As we wind up this year, I've been thinking about last summer's awesome movie The Way, Way Back, and not just because it's about a fourteen-year-old on summer vacation. The movie starts with a long scene introducing Duncan (the aforementioned fourteen-year-old) as a kid who's just kind of, well, a shlump. His mom's boyfriend thinks so, and while we realize that this adult's criticism is way too harsh, you have to see his point: Duncan is sullen, introverted, and, apparently, completely nonspecial.
Over the movie--and I won't spoil the whole plot for you--Duncan finds a second home at a local water park, where he takes on a new identity as "Pop 'n Lock", the park's indispensable factotum and MVP. We see him going back and forth between "Duncan," still-awkward fourteen-year-old, and "Pop 'n Lock", master of every detail and every need in the park. Although Duncan gains a little confidence at home, his mom (and his mom's boyfriend) don't get to see any of his alter ego until ... well, I won't give it away. It's good.
The point is that I think we have a lot of students like Duncan, students who are mostly unremarkable, even substantially less than remarkable, at school, but who totally shine in some part of their life outside of school. This is the kid who is super-responsible and on-the-ball at her job at Starbucks; or who's a realistically-aspiring professional dancer; or who keeps track of two younger siblings and three cousins, does the grocery shopping, and puts food on the table every night while mom is at work. These kids are stars. But what we teachers see is the late homework assignment, the "C" quiz, the half-checked-in, half-checked-out stare at school. We don't see the stars.

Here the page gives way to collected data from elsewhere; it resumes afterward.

-- ==== Sys2Proof/Machine/Barrier.lean ====
section
/-! DEFINITION. The BAR functions (R304 to R309). -/

namespace Sys2Proof.Machine

/-- A barrier word: level and index, when its fields are in range (R304). -/
def barrierWord (a : Word) : Option (Nat × Nat) :=
  let level := wbits a 6 4
  let index := wbits a 3 0
  let limit := [1, 16, 8, 8, 4, 4].getD level 0
  if wbits a 31 7 != 0 || limit ≤ index then none else some (level, index)

/-- The instance a wave's barrier of a level is (R304). -/
def barrierInst (s : State) (u : Nat) (w : Wave) (level : Nat) : Nat :=
  match level with
  | 0 => u
  | 1 => w.block
  | 2 => w.die * 16 + s.quadOf w.die w.core
  | 3 => w.die
  | _ => 0

/-- BAROWNER (R304): a quad, die, package or pod barrier that is not OFF belongs to another context. -/
def barrierForeign (b : Barrier) (level asid : Nat) : Bool := decide (2 ≤ level) && b.on && b.owner != asid

/-- PROT with REASON 18 (R304). -/
def ownerTrap : Trap := Trap.mk 0x11 0 18

/-- BINIT on a barrier whose waiters it ends (R306, R307). -/
def State.initBarrier (s : State) (level inst index asid count : Nat) : State :=
  let b := s.barrier level inst index
  let s1 := if b.on then
      (s.setBarrier level inst index { b with resetPh := some b.phase }).endPhase level inst index 1 else s
  let b1 := s1.barrier level inst index
  s1.setBarrier level inst index { b1 with on := true, dynamic := count == 0, expected := count, arrived := 0, owner := asid }

/-- BINVAL on a barrier that is ON (R307). -/
def State.invalBarrier (s : State) (level inst index : Nat) : State :=
  let b := s.barrier level inst index
  let s1 := (s.setBarrier level inst index { b with resetPh := some b.phase }).endPhase level inst index 1
  let b1 := s1.barrier level inst index
  s1.setBarrier level inst index { b1 with on := false }

/-- A barrier's present phase has waiters, here or on other packages. -/
def State.hasWaiters (s : State) (level inst index : Nat) : Bool :=
  let b := s.barrier level inst index
  b.away != 0 || s.waves.any (fun e => e.2.lanes.any (fun x => match x.2.wait with
    | some wt => wt.kind == .barrier level inst index b.phase && wt.status.isNone
    | none => false))

/-- BINIT with a valid count (R307): a phase ends only where the barrier is ON with waiters. -/
def State.binit (s : State) (level inst index asid count : Nat) : State :=
  let b := s.barrier level inst index
  if b.on && !s.hasWaiters level inst index then
    s.setBarrier level inst index { b with dynamic := count == 0, expected := count, arrived := 0, owner := asid }
  else s.initBarrier level inst index asid count

/-- What BINIT or BINVAL has made of a pod barrier held here, told to the pod; of one held elsewhere, the operation told to its home. -/
def State.tellBarrier (s : State) (level inst index : Nat) (m : PodBarrierMsg) : State :=
  let b := s.barrier level inst index
  if level != 5 then s
  else if s.heldElsewhere level index then s.tellPod index m
  else s.tellPod index (.state b.on b.owner b.phase)

/-- The clearing of a core's shared-class L1 blocks by an acquire wider than .core (R116). -/
def State.dropL1 (s : State) (core : Nat) : State :=
  if (s.core core).l1.isEmpty then s else s.modCore core (fun c => { c with l1 := [] })

/-- Whether a block has waves on more than one core (R350). -/
def State.blockSpans (s : State) (w : Wave) : Bool :=
  s.waves.any (fun e => e.2.block == w.block && e.2.onCore && e.2.coreKey != w.coreKey)

/-- The acquire of a BWAIT or BSYNC that returns OK, by level (R309, R350): one wider than .core clears L1. -/
def barrierAcquire (s : State) (w : Wave) (level status : Nat) : State :=
  if status = 0 && (2 ≤ level || (level = 1 && s.blockSpans w)) then s.dropL1 w.coreKey else s

/-- A lane leaves its BSYNC. -/
def State.unjoin (s : State) (u l : Nat) : State := s.modLane u l (fun x => { x with joined := none })

/-- BWAIT or BSYNC after its wait has ended with a status. -/
def syncDone (s : State) (fo : Focus) (w : Wave) (l : Nat) (d : Opd) (level st : Nat) : State × Out :=
  (barrierAcquire (s.unjoin fo.wave l) w level st, .done (some d) [BitVec.ofNat 32 st] 0)

/-- A lane that waits in BWAIT or BSYNC: it goes on with the status that has released it (R307, R308). -/
def barrierResume (s : State) (fo : Focus) (w : Wave) (l : Nat) (d : Opd) (wt : Wait) : State × Out :=
  match wt.kind, wt.status with
  | .barrier level _ _ _, some st => syncDone s fo w l d level st
  | _, _ => (s, .hold)

/-- A BAR function: in a handler it is a nested trap (R422); a lane that waits goes on with its wait; a bad word gives BADARG; another
context's barrier traps; else the function acts on the barrier. -/
def barFunction (s : State) (d a : Opd) (bad : Word)
    (f : State → Focus → Wave → Nat → Lane → Nat → Nat → Nat → State × Out) : State :=
  runInto s d (fun s' fo w l ln =>
    if ln.inTrap then (s'.fatal fo.wave l, .set)
    else
      match ln.wait with
      | some wt => barrierResume s' fo w l d wt
      | none =>
        match barrierWord (readOpd w l ln a) with
        | none => (s', .done (some d) [bad] 0)
        | some (level, index) =>
          let inst := barrierInst s' fo.wave w level
          if barrierForeign (s'.barrier level inst index) level w.asid then (s', .trap ownerTrap false)
          else f s' fo w l ln level inst index)

/-- BINIT (R306, R307). -/
def execBinit (d a b : Opd) (s : State) : Host.Outcome State Fault Refusal :=
  .next (barFunction s d a 3 (fun s' _ w l ln level inst index =>
    let count := (readOpd w l ln b).toNat
    if count = 0 && 2 ≤ level then (s', .done (some d) [3] 0)
    else
      ((s'.binit level inst index w.asid count).tellBarrier level inst index (.init w.asid (BitVec.ofNat 32 count)), .done (some d) [0] 0)))

/-- BARRIVE (R307, R308): the phase joined. -/
def execBarrive (d a : Opd) (s : State) : Host.Outcome State Fault Refusal :=
  .next (barFunction s d a 0xFFFFFFFF (fun s' _ _ _ _ level inst index =>
    let b := s'.barrier level inst index
    if !b.on then (s', .done (some d) [0xFFFFFFFF] 0)
    else (s'.arrive level inst index, .done (some d) [b.phase] 0)))

/-- A lane begins to wait on a phase; the home of a pod barrier held elsewhere is told. -/
def State.barrierWait (s : State) (fo : Focus) (l level inst index : Nat) (phase : Word) : State :=
  let s1 := s.waitWith fo.wave l (.barrier level inst index phase) 0 []
  if s1.heldElsewhere level index then s1.tellPod index (.waits (s1.barrier level inst index).owner phase) else s1

/-- BWAIT (R308). -/
def execBwait (d a b : Opd) (s : State) : Host.Outcome State Fault Refusal :=
  .next (barFunction s d a 3 (fun s' fo w l ln level inst index =>
    let bar := s'.barrier level inst index
    let token := readOpd w l ln b
    if !bar.on then (s', .done (some d) [2] 0)
    else if bar.phase == token then (s'.barrierWait fo l level inst index token, .set)
    else
      let st := if bar.resetPh == some token then 1 else 0
      (barrierAcquire s' w level st, .done (some d) [BitVec.ofNat 32 st] 0)))

/-- A lane waits in BSYNC on the phase it has joined. -/
def State.syncWait (s : State) (fo : Focus) (l level inst index : Nat) (phase : Word) : State :=
  (s.barrierWait fo l level inst index phase).modLane fo.wave l (fun x => { x with joined := some (fo.pc, phase) })

/-- BSYNC (R308): arrives, then waits on the phase it joined; a lane that has arrived only waits, also when a
pre-emption or LINK_DEGRADED has interrupted it. -/
def execBsync (d a : Opd) (s : State) : Host.Outcome State Fault Refusal :=
  .next (barFunction s d a 3 (fun s' fo w l ln level inst index =>
    let bar := s'.barrier level inst index
    match ln.joined with
    | some (pc, phase) =>
      if pc = fo.pc then
        if bar.phase = phase then (s'.syncWait fo l level inst index phase, .set)
        else syncDone s' fo w l d level (if bar.resetPh == some phase then 1 else 0)
      else (s'.unjoin fo.wave l, .hold)
    | none =>
      if !bar.on then (s', .done (some d) [2] 0)
      else
        let s2 := (s'.syncWait fo l level inst index bar.phase).arrive level inst index
        match (s2.lane fo.wave l).bind Lane.wait with
        | some wt' =>
          match wt'.status with
          | some st => syncDone s2 fo w l d level st
          | none => (s2, .set)
        | none => (s2, .set)))

/-- BINVAL (R307). -/
def execBinval (d a : Opd) (s : State) : Host.Outcome State Fault Refusal :=
  .next (barFunction s d a 3 (fun s' _ w _ _ level inst index =>
    if (s'.barrier level inst index).on then
      ((s'.invalBarrier level inst index).tellBarrier level inst index (.inval w.asid), .done (some d) [0] 0)
    else (s', .done (some d) [2] 0)))

/-- Another package's message about a pod barrier acted on (R304 to R307). -/
def State.podMessage (s : State) (index : Nat) (m : PodBarrierMsg) : State :=
  let b := s.barrier 5 0 index
  match m with
  | .arrive asid lanes => if b.on && b.owner == asid then (List.range lanes).foldl (fun t _ => t.arrive 5 0 index) s else s
  | .init asid count =>
    if count == 0 || (b.on && b.owner != asid) then s
    else (s.binit 5 0 index asid count.toNat).tellBarrier 5 0 index (.init asid count)
  | .inval asid => if b.on && b.owner == asid then (s.invalBarrier 5 0 index).tellBarrier 5 0 index (.inval asid) else s
  | .waits asid phase => if b.on && b.owner == asid && b.phase == phase then s.setBarrier 5 0 index { b with away := b.away + 1 } else s
  | .phaseEnd phase status =>
    if s.heldElsewhere 5 index && b.phase == phase then
      (if status = 0 then s else s.setBarrier 5 0 index { b with resetPh := some phase }).endPhase 5 0 index status
    else s
  | .state on asid phase => if s.heldElsewhere 5 index then s.setBarrier 5 0 index { b with on := on, owner := asid, phase := phase } else s

/-- POD_BARRIER_MESSAGE (R195, R304, R305): another package's operation on a barrier held here, or the end of a phase or the new state
of one held elsewhere. DESIGN CHOICE, log entry 96. -/
def execPodBarrierMessage (s : State) : Host.Outcome State Fault Refusal :=
  match s.input with
  | some (.podBarrierMessage index m) =>
    match s.takeFlit (.podBarrier index m) with
    | none => .next s
    | some s1 => if 4 ≤ index then .next s1 else .next (s1.podMessage index m)
  | _ => .next s

end Sys2Proof.Machine
end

More often than not, these kids are not middle class, and not white. One of the privileges many (certainly not all) white, middle-class kids experience is not having these kinds of burdens, or if they have them, they often know that they're as much assets as deficits, and that the student's job is to alert me early about the constraints and plan with me to work around them. They send us emails like "Hey, Mr. K, I wanted to give you the heads up that we have rehearsals every afternoon and evening for the next two weeks, so I might wind up one or two assignments behind. Can you tell me what I should focus on the most if I have to do triage?"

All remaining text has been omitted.